From a couple hundred miles away, he heard his ex-wife sigh. “Is she doing that? I’m so sorry. I’d hoped she’d let it go. We talked about it.”

“You and she talked about it. You didn’t say squat to me.”

“I should have.”

“How long has she been doing this?”

“About six weeks. I talked to the pediatrician. She thinks it’s a way for Emily to have some control in her life, and maybe a way to get us to do what she wants. She didn’t get a say in the divorce or having you gone. She’s punishing us.”

“Couldn’t she just throw a tantrum and be done with it?”

“Tell me about it.”

He sat on the corner of the desk. “So how does this work? She ate last night.”

“Sure. She wore red. I brought spaghetti, a salad made of red-leaf lettuce and we had strawberry shortcake for dessert. What’s she wearing this morning?”

“Purple. I made pancakes and bacon. So far she’s ignoring it.”

“Blueberries are good on purple days. Although…when I saw the doctor last week, she pointed out that if we were willing to hold out against her and not give her what she wanted, eventually hunger would force her to eat.”

Starve his daughter? He couldn’t imagine it. “Did it work?”

“I was too chicken to try.”

“Great. So I get to be the bad guy?”

“It’s only a suggestion. You have to do what you think is right.”

His gut told him that the doctor was on to something—Emily would eventually get hungry and eat what was served. But was that how he wanted to start their summer together? There was also the matter of the social worker. He could only imagine that interview as Emily complained that her bully of a father hadn’t fed her in two days.

“How the hell am I supposed to know what’s right?” he asked, more to himself than Carly.

“You were always a good father, Mac.”

“Absolutely. Right up until I disappeared from her life. Some kind of hero, huh?”

Carly was silent for a couple of seconds, then she said, “Emily doesn’t know I’m seeing anyone. Brian and I have been dating about two months, but I haven’t introduced them. I want to be sure it’s going to last.”

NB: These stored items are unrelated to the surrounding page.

-- ==== Sys2Proof/Laws/KeepsAccess.lean ====
section
/-!
SUPPORT. Each operation of Machine/Access.lean keeps what Laws/Keeps.lean names.
-/
set_option linter.unusedVariables false
set_option linter.unreachableTactic false
set_option linter.unusedTactic false
namespace Sys2Proof.Machine

theorem Keeps.partialWord {T : List Area} {r s : State} (h : Keeps T r s) (w : within [.regs] T) (x1 : ℕ) : Keeps T r (State.partialWord
    s x1) := by
  unfold State.partialWord
  repeat' (first | with_reducible assumption | with_reducible apply Keeps.refuseAccess (w := w.sub (by decide)) | split)

theorem Keeps.pathReads {T : List Area} {r s : State} (h : Keeps T r s) (w : within [.regs, .latches, .answers, .mod, .aug, .sec, .svc,
    .free] T) (x1 : Path) (x2 : ℕ) : Keeps T r (State.pathReads s x1 x2) := by
  unfold State.pathReads
  repeat' (first | with_reducible assumption | with_reducible apply Keeps.readAccess (w := w.sub (by decide)) | split)

theorem Keeps.mgtReads {T : List Area} {r s : State} (h : Keeps T r s) (w : within [.regs, .latches, .answers, .mod, .aug, .sec, .svc,
    .free] T) (x1 : ℕ) (x2 : ℕ) : Keeps T r (State.mgtReads s x1 x2) := by
  unfold State.mgtReads
  repeat' (first
    | with_reducible assumption | with_reducible apply Keeps.pathReads (w := w.sub (by decide))
    | with_reducible apply Keeps.partialWord (w := w.sub (by decide)) | with_reducible refine Keeps.foldl _ ?_ (fun _ _ _ => ?_)
    | lift_lets -underBinder
    | (intro x; first | (refine (have hx : Keeps T r x := ?_; ?_); subst x; swap; clear_value x; swap) | subst x | skip) | split)

theorem Keeps.pathWrites {T : List Area} {r s : State} (h : Keeps T r s) (w : within [.regs, .latches, .answers, .mod, .hz, .prog,
    .beds, .grn, .fast, .eng, .aug, .flt, .stm, .dec, .lanes, .ring, .lck, .hst, .tim, .pwr, .sec, .svc, .free] T) (x1 : Path) (x2 : ℕ)
    (x3 : Word) : Keeps T r (State.pathWrites s x1 x2 x3) := by
  unfold State.pathWrites
  repeat' (first | with_reducible assumption | with_reducible apply Keeps.writeAccess (w := w.sub (by decide)) | split)

theorem Keeps.mgtWrites {T : List Area} {r s : State} (h : Keeps T r s) (w : within [.regs, .latches, .answers, .mod, .hz, .prog, .beds,
    .grn, .fast, .eng, .aug, .flt, .stm, .dec, .lanes, .ring, .lck, .hst, .tim, .pwr, .sec, .svc, .free] T) (x1 : ℕ) (x2 : List Byte) :
    Keeps T r (State.mgtWrites s x1 x2) := by
  unfold State.mgtWrites
  repeat' (first
    | with_reducible assumption | with_reducible apply Keeps.pathWrites (w := w.sub (by decide))
    | with_reducible apply Keeps.partialWord (w := w.sub (by decide)) | with_reducible refine Keeps.foldl _ ?_ (fun _ _ _ => ?_)
    | lift_lets -underBinder
    | (intro x; first | (refine (have hx : Keeps T r x := ?_; ?_); subst x; swap; clear_value x; swap) | subst x | skip) | split)

theorem Keeps.mgtRuns {T : List Area} {r s : State} (h : Keeps T r s) (w : within [.regs, .latches, .answers, .mod, .hz, .prog, .beds,
    .grn, .fast, .eng, .aug, .flt, .stm, .dec, .lanes, .ring, .lck, .hst, .tim, .pwr, .sec, .svc, .free] T) (x1 : List Byte) (x2 : ℕ) :
    Keeps T r (State.mgtRuns s x1 x2) := by
  unfold State.mgtRuns
  repeat' (first
    | with_reducible assumption | with_reducible apply Keeps.accessSeen (w := w.sub (by decide))
    | with_reducible apply Keeps.partialWord (w := w.sub (by decide)) | with_reducible apply Keeps.mgtReads (w := w.sub (by decide))
    | with_reducible apply Keeps.mgtWrites (w := w.sub (by decide)) | lift_lets -underBinder
    | (intro x; first | (refine (have hx : Keeps T r x := ?_; ?_); subst x; swap; clear_value x; swap) | subst x | skip) | split)

theorem Keeps.execLeadingRegisterRead {T : List Area} {r s t : State} (h : Keeps T r s) (w : within [.regs, .latches, .answers, .mod,
    .aug, .sec, .svc, .free] T) (x0 : Path) (x1 : Word) (e : (execLeadingRegisterRead x0 x1 s) = .next t) : Keeps T r t := by
  have e' := Host.Outcome.next.inj e
  subst e'
  repeat' (first | with_reducible assumption | with_reducible apply Keeps.pathReads (w := w.sub (by decide)))

theorem Keeps.execMgtTransaction {T : List Area} {r s t : State} (h : Keeps T r s) (w : within [.regs, .latches, .answers, .mod, .hz,
    .prog, .beds, .grn, .fast, .eng, .aug, .flt, .stm, .dec, .lanes, .ring, .lck, .hst, .tim, .pwr, .sec, .svc, .free] T) (x0 : List
    Byte) (x1 : ℕ) (e : (execMgtTransaction x0 x1 s) = .next t) : Keeps T r t := by
  have e' := Host.Outcome.next.inj e
  subst e'
  repeat' (first | with_reducible assumption | with_reducible apply Keeps.mgtRuns (w := w.sub (by decide)) | split)

theorem Keeps.execLinkReset {T : List Area} {r s t : State} (h : Keeps T r s) (w : within [.regs, .mod, .aug, .hst, .sec] T) (x0 : Path)
    (e : (execLinkReset x0 s) = .next t) : Keeps T r t := by
  have e' := Host.Outcome.next.inj e
  subst e'
  repeat' (first
    | with_reducible assumption | with_reducible refine Keeps.via ?_ (w.sub (by decide)) _ _ (fun _ _ => ?_)
    | with_reducible apply Keeps.dropLink (w := w.sub (by decide)))

theorem Keeps.execReadClear {T : List Area} {r s t : State} (h : Keeps T r s) (w : within [.regs, .latches, .answers, .mod, .aug, .sec,
    .svc, .free] T) (x0 : Path) (x1 : Word) (e : (execReadClear x0 x1 s) = .next t) : Keeps T r t := by
  have e' := Host.Outcome.next.inj e
  subst e'
  repeat' (first | with_reducible assumption | with_reducible apply Keeps.pathReads (w := w.sub (by decide)))

theorem Keeps.execRegisterWrite {T : List Area} {r s t : State} (h : Keeps T r s) (w : within [.regs, .latches, .answers, .mod, .hz,
    .prog, .beds, .grn, .fast, .eng, .aug, .flt, .stm, .dec, .lanes, .ring, .lck, .hst, .tim, .pwr, .sec, .svc, .free] T) (x0 : Path)
    (x1 : Word) (x2 : Word) (e : (execRegisterWrite x0 x1 x2 s) = .next t) : Keeps T r t := by
  have e' := Host.Outcome.next.inj e
  subst e'
  repeat' (first | with_reducible assumption | with_reducible apply Keeps.pathWrites (w := w.sub (by decide)))

end Sys2Proof.Machine
end

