-- ==== Sys2Proof/Laws/State.lean ====
section
/-!
SUPPORT. What each plain update of the state leaves: one lemma for each field and update.
-/
namespace Sys2Proof.Machine

@[simp] theorem State.setReg_pending (s : State) (a : Nat) (v : Word) : (s.setReg a v).pending = s.pending := rfl
@[simp] theorem State.setReg_latches (s : State) (a : Nat) (v : Word) : (s.setReg a v).latches = s.latches := rfl
@[simp] theorem State.setReg_answers (s : State) (a : Nat) (v : Word) : (s.setReg a v).answers = s.answers := rfl
@[simp] theorem State.setReg_mod (s : State) (a : Nat) (v : Word) : (s.setReg a v).mod = s.mod := rfl
@[simp] theorem State.setReg_hz (s : State) (a : Nat) (v : Word) : (s.setReg a v).hz = s.hz := rfl
@[simp] theorem State.setReg_prog (s : State) (a : Nat) (v : Word) : (s.setReg a v).prog = s.prog := rfl
@[simp] theorem State.setReg_beds (s : State) (a : Nat) (v : Word) : (s.setReg a v).beds = s.beds := rfl
@[simp] theorem State.setReg_grn (s : State) (a : Nat) (v : Word) : (s.setReg a v).grn = s.grn := rfl
@[simp] theorem State.setReg_fast (s : State) (a : Nat) (v : Word) : (s.setReg a v).fast = s.fast := rfl
@[simp] theorem State.setReg_eng (s : State) (a : Nat) (v : Word) : (s.setReg a v).eng = s.eng := rfl
@[simp] theorem State.setReg_aug (s : State) (a : Nat) (v : Word) : (s.setReg a v).aug = s.aug := rfl
@[simp] theorem State.setReg_flt (s : State) (a : Nat) (v : Word) : (s.setReg a v).flt = s.flt := rfl
@[simp] theorem State.setReg_stm (s : State) (a : Nat) (v : Word) : (s.setReg a v).stm = s.stm := rfl
@[simp] theorem State.setReg_dec (s : State) (a : Nat) (v : Word) : (s.setReg a v).dec = s.dec := rfl
@[simp] theorem State.setReg_lanes (s : State) (a : Nat) (v : Word) : (s.setReg a v).lanes = s.lanes := rfl
@[simp] theorem State.setReg_ring (s : State) (a : Nat) (v : Word) : (s.setReg a v).ring = s.ring := rfl
@[simp] theorem State.setReg_lck (s : State) (a : Nat) (v : Word) : (s.setReg a v).lck = s.lck := rfl
@[simp] theorem State.setReg_hst (s : State) (a : Nat) (v : Word) : (s.setReg a v).hst = s.hst := rfl
@[simp] theorem State.setReg_tim (s : State) (a : Nat) (v : Word) : (s.setReg a v).tim = s.tim := rfl
@[simp] theorem State.setReg_pwr (s : State) (a : Nat) (v : Word) : (s.setReg a v).pwr = s.pwr := rfl
@[simp] theorem State.setReg_sec (s : State) (a : Nat) (v : Word) : (s.setReg a v).sec = s.sec := rfl
@[simp] theorem State.setReg_flash (s : State) (a : Nat) (v : Word) : (s.setReg a v).flash = s.flash := rfl
@[simp] theorem State.setReg_svc (s : State) (a : Nat) (v : Word) : (s.setReg a v).svc = s.svc := rfl
@[simp] theorem State.setReg_free (s : State) (a : Nat) (v : Word) : (s.setReg a v).free = s.free := rfl
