theorem State.warmNamed_keeps : Keeps [.regs, .mod, .fast, .eng, .aug, .dec] s s.warmNamed := by
  have k : Keeps [.regs, .mod, .fast, .eng, .aug, .dec] s ({ s with aug := { s.aug with runs := [], running := true } } : State) :=
    (Keeps.refl _ s).fields fun p => by
      cases p with
      | aug => exact .inl (by decide)
      | _ => exact .inr rfl
  exact Keeps.recordGap (Keeps.enterState (Keeps.clearEntry k rfl) rfl _ _ _ _) rfl _

theorem State.warmRegs_keeps : Keeps [.regs, .latches] s s.warmRegs := Keeps.warmRegs (.refl _ s) rfl

/-- The warm Waking in the module control; it leaves the pin, what flash holds and the digests. -/
structure WarmWaking (s t : State) : Prop where
  st : t.mod.st = .waking
  warm : t.mod.warm = true
  draining : t.mod.draining = false
  rstHeld : t.mod.rstHeld = s.mod.rstHeld
  count : t.count = s.count
  flash : t.flash = s.flash

theorem State.warmBegun_warm : WarmWaking s s.warmBegun := by
  have hm : s.warmNamed.warmRegs.mod = { s.mod with entry := none, expiryWaits := false, fallowNow := false, st := .waking } :=
    (s.warmNamed.warmRegs_keeps.same .mod rfl).trans s.warmNamed_mod
  have hz : s.warmNamed.warmRegs.hz = s.hz := (s.warmNamed.warmRegs_keeps.same .hz rfl).trans (s.warmNamed_keeps.same .hz rfl)
  have hf : s.warmNamed.warmRegs.flash = s.flash := (s.warmNamed.warmRegs_keeps.same .flash rfl).trans (s.warmNamed_keeps.same .flash rfl)
  unfold State.warmBegun
  generalize s.warmNamed.warmRegs = u at hm hz hf ⊢
  have hst : u.mod.st = .waking := by rw [hm]
  have hheld : u.mod.rstHeld = s.mod.rstHeld := by rw [hm]
  exact ⟨hst, rfl, rfl, hheld, (congrArg Hz.count hz : u.hz.count = _), hf⟩

theorem State.beginWarm_warm (h : s.mod.copyDigest ≠ []) : WarmWaking s s.beginWarm := by
  have k := s.beginWarm_keeps h
  have q := s.warmBegun_warm
  have hm := k.same .mod rfl
  exact ⟨by rw [hm, q.st], by rw [hm, q.warm], by rw [hm, q.draining], by rw [hm, q.rstHeld],
    (congrArg Hz.count (k.same .hz rfl)).trans q.count, (k.same .flash rfl).trans q.flash⟩

end

/-- What came before the warm Waking left the pin, the count and the flash. -/
theorem WarmWaking.before {r s t : State} (h : WarmWaking s t) (hp : s.mod.rstHeld = r.mod.rstHeld) (hz : s.hz = r.hz)
    (hf : s.flash = r.flash) : WarmWaking r t :=
  ⟨h.st, h.warm, h.draining, h.rstHeld.trans hp, h.count.trans (congrArg Hz.count hz), h.flash.trans hf⟩

section
variable {s : State}

/-! The request of software (R359) -/

theorem State.accessSeen_entry (h : s.mod.entry = none) : s.accessSeen.mod.entry = none := by
  unfold State.accessSeen
  have hi : s.idleRestart.mod.entry = none := by
    unfold State.idleRestart
    split <;> exact h
  rw [State.wakeEntry_of_none hi]
  exact hi

theorem State.seen_entry (p : Path) (h : s.mod.entry = none) : (s.seen p).mod.entry = none := by
  have hm : (s.pathUsed p).mod = s.mod := (s.pathUsed_framed p).1 .mod (by decide)
  exact State.accessSeen_entry (by rwa [hm])

theorem State.seen_burning (p : Path) : (s.seen p).burning = s.burning := by
  obtain ⟨j, d, h⟩ := s.seen_sec p
  unfold State.burning
  rw [h]

theorem State.seen_copyDigest (p : Path) : (s.seen p).mod.copyDigest = s.mod.copyDigest := by
  obtain ⟨e, i, n, b, h⟩ := s.seen_mod p
  rw [h]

He didn’t care about his ex-wife seeing a guy, but he hated the thought of his daughter having another father in her life.

“I won’t tell her,” he said.

“Thanks. I wish I could be more helpful on the food thing.”

“I’ll deal with it. I suppose in some courts, the judge would say I earned it.”

“You need to give both of you some time,” Carly told him. “That’s what this summer is about.”

“I know. I’ll send you an e-mail in a couple of days and let you know how things are going.”

“I appreciate that. Take care, Mac.”

“You, too.”

He hung up the phone and returned to the kitchen.

Emily sat where he’d left her. The only change was the stuffed rhino in her arms.

“Elvis have any advice for me?” he asked.

Wariness filled her wide blue eyes as she shook her head.

“Just like a rhino. I can’t get him to shut up when I’m driving. He’s always telling me what lane to be in and where to turn. But now, when I need some instructions, he doesn’t say a word.”

Emily bit down on her lower lip. Mac hoped it was to keep from smiling.

He gave an exaggerated sigh. “Purple, huh?”

She nodded.

“Okay, kiddo. Let’s hit the grocery store and get you some breakfast.”

“Can I have Pop-Tarts?” she asked as she slid off the chair. “They’re purple.”